2. Abstract
Landslide encloses all varieties of mass movements consisting of
different types of rock fall, topple and debris flow.These are short lived
and suddenly occurring phenomena that causes considerable loss of life,
widespread damages to infrastructure and properties. Landslide
susceptibility mapping is very important tool to identify potential or
more effective landslide-prone areas. Here, the weight of evidence
method is applied to obtain the susceptible landslide areas.Weight of
evidence model is commonly applied to the landslide study as it is
widely acceptable and easy to use. So here we have used here to make it
more effective identification.
3. Causes of Landslide:
Landslide susceptible classification basically depends on different
physical as well as climatic factors:
• Local geological condition with high elevation difference, rugged terrain and
loose rock and soil
• Natural disasters (such as landslide, collapse, glacial lake outburst, etc.) often
interact with rivers, causing river dimension and landslide dam
• poor engineered road construction and the settlement planning is not in place
• The settlement distribution is concentrated in the mountain plane
4. Processing
Techniques:
• ArcGIS and R software were used to process and analyze
the data to generate model for landslide susceptibility.

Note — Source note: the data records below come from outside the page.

/-- R182: a write to an input register while busy is dropped with OVR; STATUS and IRQ_EN writes act whether
busy or not; every other write but CMD's is ignored whether busy or not. -/
def Obligations.HostWritesObeyBusy : Prop :=
  ∀ (s : State) (rest : List Turn) (off : Nat) (v : Word), off % 4 = 0 → off ≤ 0xFFC →
    s.turns = .host (.wr 4 off v) :: rest →
    (inputOffset off = true → s.fsm ≠ .idle → step s = .next { s with turns := rest, ovr := true }) ∧
      (off = 0x008 → step s = .next
        { s with turns := rest, done := s.done && !v.getLsbD 1, ovr := s.ovr && !v.getLsbD 6 }) ∧
      (off = 0x00C → step s = .next { s with turns := rest, ie := v.getLsbD 0 }) ∧
      (inputOffset off = false → off ≠ 0x004 → off ≠ 0x008 → off ≠ 0x00C →
        step s = .next { s with turns := rest })

/-- While idle, a write to an input register is stored: it reads back at once, and every other offset
reads as before (R64, R67, R68, R234). -/
def Obligations.IdleInputWriteReadsBack : Prop :=
  ∀ (s : State) (rest : List Turn) (off : Nat) (v : Word), s.fsm = .idle → off % 4 = 0 →
    inputOffset off = true → s.turns = .host (.wr 4 off v) :: rest →
    ∃ t, step s = .next t ∧ readOffset off t = v ∧
      (∀ other, other % 4 = 0 → other ≤ 0xFFC → other ≠ off → readOffset other t = readOffset other s) ∧
      t.fsm = s.fsm ∧ t.cmd = s.cmd ∧ t.abortReq = s.abortReq ∧ t.resp = s.resp ∧ t.req = s.req ∧
      SameKey s t ∧ SameHidden s t

/-- R24: the fields of STATUS as it reads, ERR by the numbers R200 gives its codes, and a host write to it:
bit 1 clears DONE, bit 6 clears OVR, nothing else changes, busy or not. -/
def Obligations.StatusRegister : Prop :=
  (∀ s : State,
    (readOffset 0x008 s).getLsbD 0 = decide (s.fsm ≠ .idle) ∧
      (readOffset 0x008 s).getLsbD 1 = s.done ∧ (readOffset 0x008 s).getLsbD 2 = s.valid ∧
      (readOffset 0x008 s).extractLsb' 3 2 = s.matchIdx ∧ (readOffset 0x008 s).getLsbD 5 = s.kovf ∧
      (readOffset 0x008 s).getLsbD 6 = s.ovr ∧ (readOffset 0x008 s).getLsbD 7 = false ∧
      (readOffset 0x008 s).extractLsb' 8 4 = errNumber s.err ∧
      errNumber .none = 0 ∧ errNumber .invalidSecret = 1 ∧ errNumber .cryptoError = 2 ∧
      errNumber .illegalCmd = 3 ∧ errNumber .keyOverflow = 4 ∧ errNumber .aborted = 5 ∧
      (readOffset 0x008 s).extractLsb' 12 20 = 0) ∧
    readOffset 0x008 State.reset = 0 ∧
    ∀ (s : State) (rest : List Turn) (v : Word), s.turns = .host (.wr 4 0x008 v) :: rest →
      step s = .next { s with
        turns := rest
        done := if v.getLsbD 1 then false else s.done
        ovr := if v.getLsbD 6 then false else s.ovr }

/-- R31: IRQ_EN holds IE in bit 0, the other bits read 0, a write stores bit 0 at any time, busy or not,
and it resets to 0. -/
def Obligations.InterruptEnable : Prop :=
  readOffset 0x00C State.reset = 0 ∧
    ∀ (s : State) (rest : List Turn) (v : Word), s.turns = .host (.wr 4 0x00C v) :: rest →
      step s = .next { s with turns := rest, ie := v.getLsbD 0 } ∧
        readOffset 0x00C { s with turns := rest, ie := v.getLsbD 0 } = v &&& 1

/-- R206: IRQ = IE & DONE; it rises at every finish if IE = 1, or when the host sets IE while DONE = 1, and
falls when the host clears DONE or IE, when a command is accepted, and at reset. -/
def Obligations.InterruptLine : Prop :=
  (∀ s : State, irq s = true ↔ s.ie = true ∧ s.done = true) ∧
    (∀ (e : ErrCode) (s : State), irq (finish e s) = s.ie) ∧
    (∀ (v : Word) (s : State), irq (setIe v s) = (v.getLsbD 0 && s.done)) ∧
    (∀ (v : Word) (s : State), irq (clearStatus v s) = (irq s && !v.getLsbD 1)) ∧
    (∀ (w : Word) (s : State), irq (accept w s) = false) ∧ ∀ s : State, irq (resetEvent s) = false

/-- R62: an access of a width other than 4, at an offset that is no multiple of 4, or above 0xFFF, is a
BusError that stops the model. -/
def Obligations.InadmissibleAccessFaults : Prop :=
  ∀ (s : State) (rest : List Turn) (width off : Nat) (v : Word),
    width ≠ 4 ∨ off % 4 ≠ 0 ∨ 0xFFF < off →
    (s.turns = .host (.rd width off) :: rest → step s = .fault (.busError .read width off)) ∧
      (s.turns = .host (.wr width off v) :: rest → step s = .fault (.busError .write width off))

• The landslide data were collected from Google Earth pro
and field survey, which was completed in early August
2019.
• Random forest classification were composed of multiple
decision tress.
• The trained model was used to calculate the landslide
susceptibility of each buildings in settlements.
5. Conclusion:
The occurrence of landslides in Himalayas is a frequent and
widespread activity.
Slope failure activities show increasing trends and there is
not only upward rise in annual and decadal frequency of
landslides but the number of years with exceptionally high
occurrence during which decade has also been increased.
Landslide occurrence during last four decades has been very
high in these regions.
The high intensity of rainfall, particularly in monsoons, is one
of the major triggering factors for such incidents.